Indeed, her main antagonist is a younger female character, part of a binary alongside the more core binary between Heather and Alessa. The ending reflects the struggle present in Silent Hill, with an original motivation and arc to avoid seeming stale. Removing the foetal demon and asserting her agency, defeating her foes, and in the end reclaiming the name her adoptive father chose is both transformative and much more straightforwardly positive than the journey of James, whom it must be remembered was less innocent, more disturbed, monstrous. In contrast: Heather is dragged into people absorbed in the negative aspects of religion as physically and spiritually corrupted, fixated on their own fantasy and dreaming of being rewarded. Much as Heather is intended to be used and Alessa was treated so evilly, the final monster and nascent God is perhaps partially as stitched together and horrid as it is due to being something created like a fleshy machine to aggrandise the thoughts and wishes of people lacking in moral, physical and mental worthiness whatsoever.

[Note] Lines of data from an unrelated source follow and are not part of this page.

-- ==== Sys2Proof/Machine/Query.lean ====
section
/-! DEFINITION. The Port Controllers' own requests: UNKNOWN_KIND (R171), NOTICES_SET (R177), FEED_SET
(R178), FEED_QUERY (R179) and STATUS with its groups (R180: R34, R58, R74, R114, R132, R145, R159,
R167). -/

namespace Sys2Proof.Machine

/-! ### The groups of STATUS -/

/-- The state of a port's own reader (R34). -/
def readerFields (s : State) (port : Port) : List Byte :=
  match ownReader port with
  | none => []
  | some name =>
    let r := s.log.reader name
    yesNo r.on ++ num 4 r.cursor.toNat ++ num 4 r.lost.toNat

/-- The group of the Stroke Log (R34). -/
def logGroup (s : State) (port : Port) : List Byte :=
  num 4 s.log.head.toNat ++ num 2 s.log.records.length ++ num 2 s.log.job ++ readerFields s port

/-- The group of the Time Follower (R58). -/
def timeGroup (s : State) : List Byte :=
  byte (followerCode s.time.state) ++ byte (qualityCode s.time.quality) ++ num 4 (stampNow s).ms
    ++ yesNo s.time.present ++ opt (num 2) s.time.take

/-- The group of the Dictionary Store (R74). -/
def dictGroup (d : Dictionary) : List Byte :=
  byte (layerCode d.layer) ++ byte (resultCode d.result) ++ byte (claimCode d.claim) ++ num 4 d.total
    ++ num 4 d.received ++ num 2 d.job.length

/-- The group of the Translator (R114). -/
def transGroup (t : Translator) : List Byte :=
  byte t.window.length ++ byte t.provisional.length ++ num 2 (textTotal t.provisional)
    ++ byte t.undo.length ++ byte (formatBits t.base) ++ num 4 t.idCounter.toNat
    ++ yesNo t.recomputePending

/-- The group of the Text Journal and Distributor, with the port's own listener (R132). -/
def journalGroup (j : Journal) (l : Listener) : List Byte :=
  num 4 j.head.toNat ++ num 2 j.entries.length ++ num 4 j.liveLength.toNat ++ num 4 j.settledLength.toNat
    ++ num 2 j.liveTail.length ++ num 2 j.settledTail.length ++ byte (modeCode l.mode) ++ yesNo l.obeys
    ++ num 4 l.cursor.toNat ++ opt byte l.paused ++ yesNo l.repaintPending

/-- An open hold as STATUS lists it (R145). -/
def holdFields (h : OpenHold) : List Byte :=
  byte h.id ++ byte (sourceCode h.source) ++ opt (fun w => num 4 w.toNat) h.owner
    ++ num 4 h.position.toNat ++ num 3 (h.age / Config.ticksPerSecond)

/-- The port's own open hold as STATUS lists it (R145). -/
def ownHoldFields (s : State) (port : Port) : List Byte :=
  match ownSource port with
  | none => []
  | some _ => opt byte ((ownHold s port).map (fun h => h.id))

/-- The group of the Hold Table (R145). -/
def holdGroupFields (s : State) (port : Port) : List Byte :=
  byte s.holds.limit ++ byte s.holds.nextId ++ byte s.holds.holds.length
    ++ (s.holds.holds.map holdFields).flatten ++ ownHoldFields s port

/-- Whole seconds on the idle timer (R159). -/
def idleSeconds (s : State) : Option Nat :=
  s.power.idleTimer.map (fun t => ticksSince t s.time.tick / Config.ticksPerSecond)

/-- The wake causes and clear-on-doze, on the Machine and Station ports (R159). -/
def causeFields (p : Power) (port : Port) : List Byte :=
  match port with
  | .machine | .station => byte (causeBits p.causes) ++ yesNo p.clearOnDoze
  | .feed => []

/-- The wake chord, the count N, the gap and the present count (R159). -/
def wakeGroup (w : WakeDetector) : List Byte :=
  num 3 w.chord.toNat ++ byte w.needed ++ num 2 w.gap ++ byte w.count

/-- The group of Power Control (R159). -/
def powerGroup (s : State) (port : Port) : List Byte :=
  byte (partCode s.power.part) ++ byte (reasonCode s.power.reason) ++ byte s.power.idleDelay
    ++ opt (num 2) (idleSeconds s) ++ wakeGroup s.wake ++ causeFields s.power port

/-- The group of the Quality Counters (R167). -/
def countersGroup (q : Counters) : List Byte :=
  yesNo q.auto ++ num 4 q.snapNumber.toNat ++ num 3 (q.intervalAge / Config.ticksPerSecond)

/-- The group of the port (R180). -/
def portGroup (s : State) (port : Port) : List Byte :=
  let p := s.port port
  byte p.enables.toNat ++ yesNo p.noticesMissed ++ yesNo p.requestsDropped ++ byte s.ports.feedAddress
    ++ byte s.ports.courtChannel

/-- The groups of STATUS in the order of R180. -/
def statusFields (s : State) (port : Port) : List Byte :=
  logGroup s port ++ timeGroup s ++ dictGroup s.dict ++ transGroup s.trans
    ++ journalGroup s.journal (s.listener port) ++ holdGroupFields s port ++ powerGroup s port
    ++ countersGroup s.counters ++ portGroup s port

/-- The owner of STATUS: the port's flags are cleared once the answer is built (R180). -/
def statusOwner (port : Port) (s : State) : State × Verdict :=
  (s.setPort port { s.port port with noticesMissed := false, requestsDropped := false },
   answerOk (statusFields s port))

/-! ### Settings of the ports -/

/-- The owner of NOTICES SET (R177). -/
def noticesSetOwner (port : Port) (kinds : NoticeSet) (s : State) : State × Verdict :=
  (s.setPort port { s.port port with enables := kinds }, answerOk (byte kinds.toNat))

/-- A feed address given is 1 to 254 (R178). -/
def addressInRange (address : Option Nat) : Bool :=
  match address with
  | none => true
  | some a => decide (1 ≤ a) && decide (a ≤ 254)

/-- The owner of FEED SET (R178). -/
def feedSetOwner (address channel : Option Nat) (s : State) : State × Verdict :=
  if addressInRange address then
    let a := address.getD s.ports.feedAddress
    let c := channel.getD s.ports.courtChannel
    ({ s with ports := { s.ports with feedAddress := a, courtChannel := c } }, answerOk (byte a ++ byte c))
  else (s, refuse .outOfRange)

/-! ### FEED QUERY -/

/-- The fields of a STATUS REPLY, read when the query is taken (R179; log entry 32). -/
def replyFields (s : State) : List Byte :=
  byte s.ports.feedAddress ++ byte (partCode s.power.part) ++ num 2 s.log.job
    ++ byte (modeCode s.journal.feed.mode) ++ yesNo s.journal.feed.paused.isSome
    ++ byte (qualityCode s.time.quality) ++ num 4 (stampNow s).ms ++ opt (num 4) s.journal.lastFix

/-- A query's channel reaches the court channel, or either of them is 0 (R179). -/
def channelReaches (channel : Byte) (court : Nat) : Bool :=
  channel.toNat == court || channel == 0 || court == 0

/-- A FEED QUERY judged: ignored, or answered with a STATUS REPLY (R179). -/
def answerQuery (fields : List Byte) (s : State) : State :=
  match fields with
  | [channel] =>
    if channelReaches channel s.ports.courtChannel then pushReply .feed (.statusReply (replyFields s)) s
    else s
  | _ => s

/-- The request FEED QUERY, as taken on a port (R171, R179). -/
def feedQueryRequest (port : Port) (fields : List Byte) (s : State) : State :=
  eventEnd
    (if answersFull s port then dropRequest port s
     else if permitted .feedQuery port then answerQuery fields s
     else pushReply port (.answer (kindCode .feedQuery) .notFromPort []) s)

/-- A request whose kind byte names none (R171). -/
def unknownKindRequest (port : Port) (kind : Byte) (s : State) : State :=
  eventEnd
    (if answersFull s port then dropRequest port s else pushReply port (.answer kind .unknownKind []) s)

/-! ### Meanings -/

/-- The request STATUS, as taken on a port. -/
def statusRequest (port : Port) : State → State := takeRequest port .status (statusOwner port)

/-- The request NOTICES SET, as taken on a port. -/
def noticesSetRequest (port : Port) (kinds : NoticeSet) : State → State :=
  takeRequest port .noticesSet (noticesSetOwner port kinds)

/-- The request FEED SET, as taken on a port. -/
def feedSetRequest (port : Port) (address channel : Option Nat) : State → State :=
  takeRequest port .feedSet (feedSetOwner address channel)

/-- UNKNOWN_KIND (R171). -/
def execUnknownKind (port : Port) (kind : Byte) (s : State) : Host.Outcome State Fault Refusal :=
  .next (unknownKindRequest port kind s)

/-- NOTICES_SET (R177). -/
def execNoticesSet (port : Port) (kinds : NoticeSet) (s : State) : Host.Outcome State Fault Refusal :=
  .next (noticesSetRequest port kinds s)

/-- FEED_SET (R178). -/
def execFeedSet (port : Port) (address channel : Option Nat) (s : State) :
    Host.Outcome State Fault Refusal :=
  .next (feedSetRequest port address channel s)

/-- FEED_QUERY (R179). -/
def execFeedQuery (port : Port) (fields : List Byte) (s : State) : Host.Outcome State Fault Refusal :=
  .next (feedQueryRequest port fields s)

/-- STATUS (R180). -/
def execStatus (port : Port) (s : State) : Host.Outcome State Fault Refusal := .next (statusRequest port s)

end Sys2Proof.Machine
end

Heather’s story is of the person, of the human travelling and retaining itself despite the will of other individuals who discard the essence of the human being until it is merely flesh to be sculpted, and power to assimilate. The abuse of her own body is the arch enemy Heather fights, the bosses of the game these representation of the corruption and mutation of others overseen by Claudia Wolf. It is more repugnant and causes her justifiable anger that Heather is not facing the sins of her own mind, but having a bleak and corrosive kind of black magic intended to ruin her body, and in striving against it with a level head she comes into inevitable conflict. It’s rather telling that Claudia goes so far to eat the foetal Demon God or whatever it is and finally die when meeting the karma of it being her body and not a sacrifice to discard, this last unholy fusion being what Heather defeats to bring about a balanced world devoid of monsters at least partially spawned by the mind; if not wholly created by the mind if we consider Vincent’s fascinatingly cryptic observation:

“Monsters…? They looked like monsters to you?”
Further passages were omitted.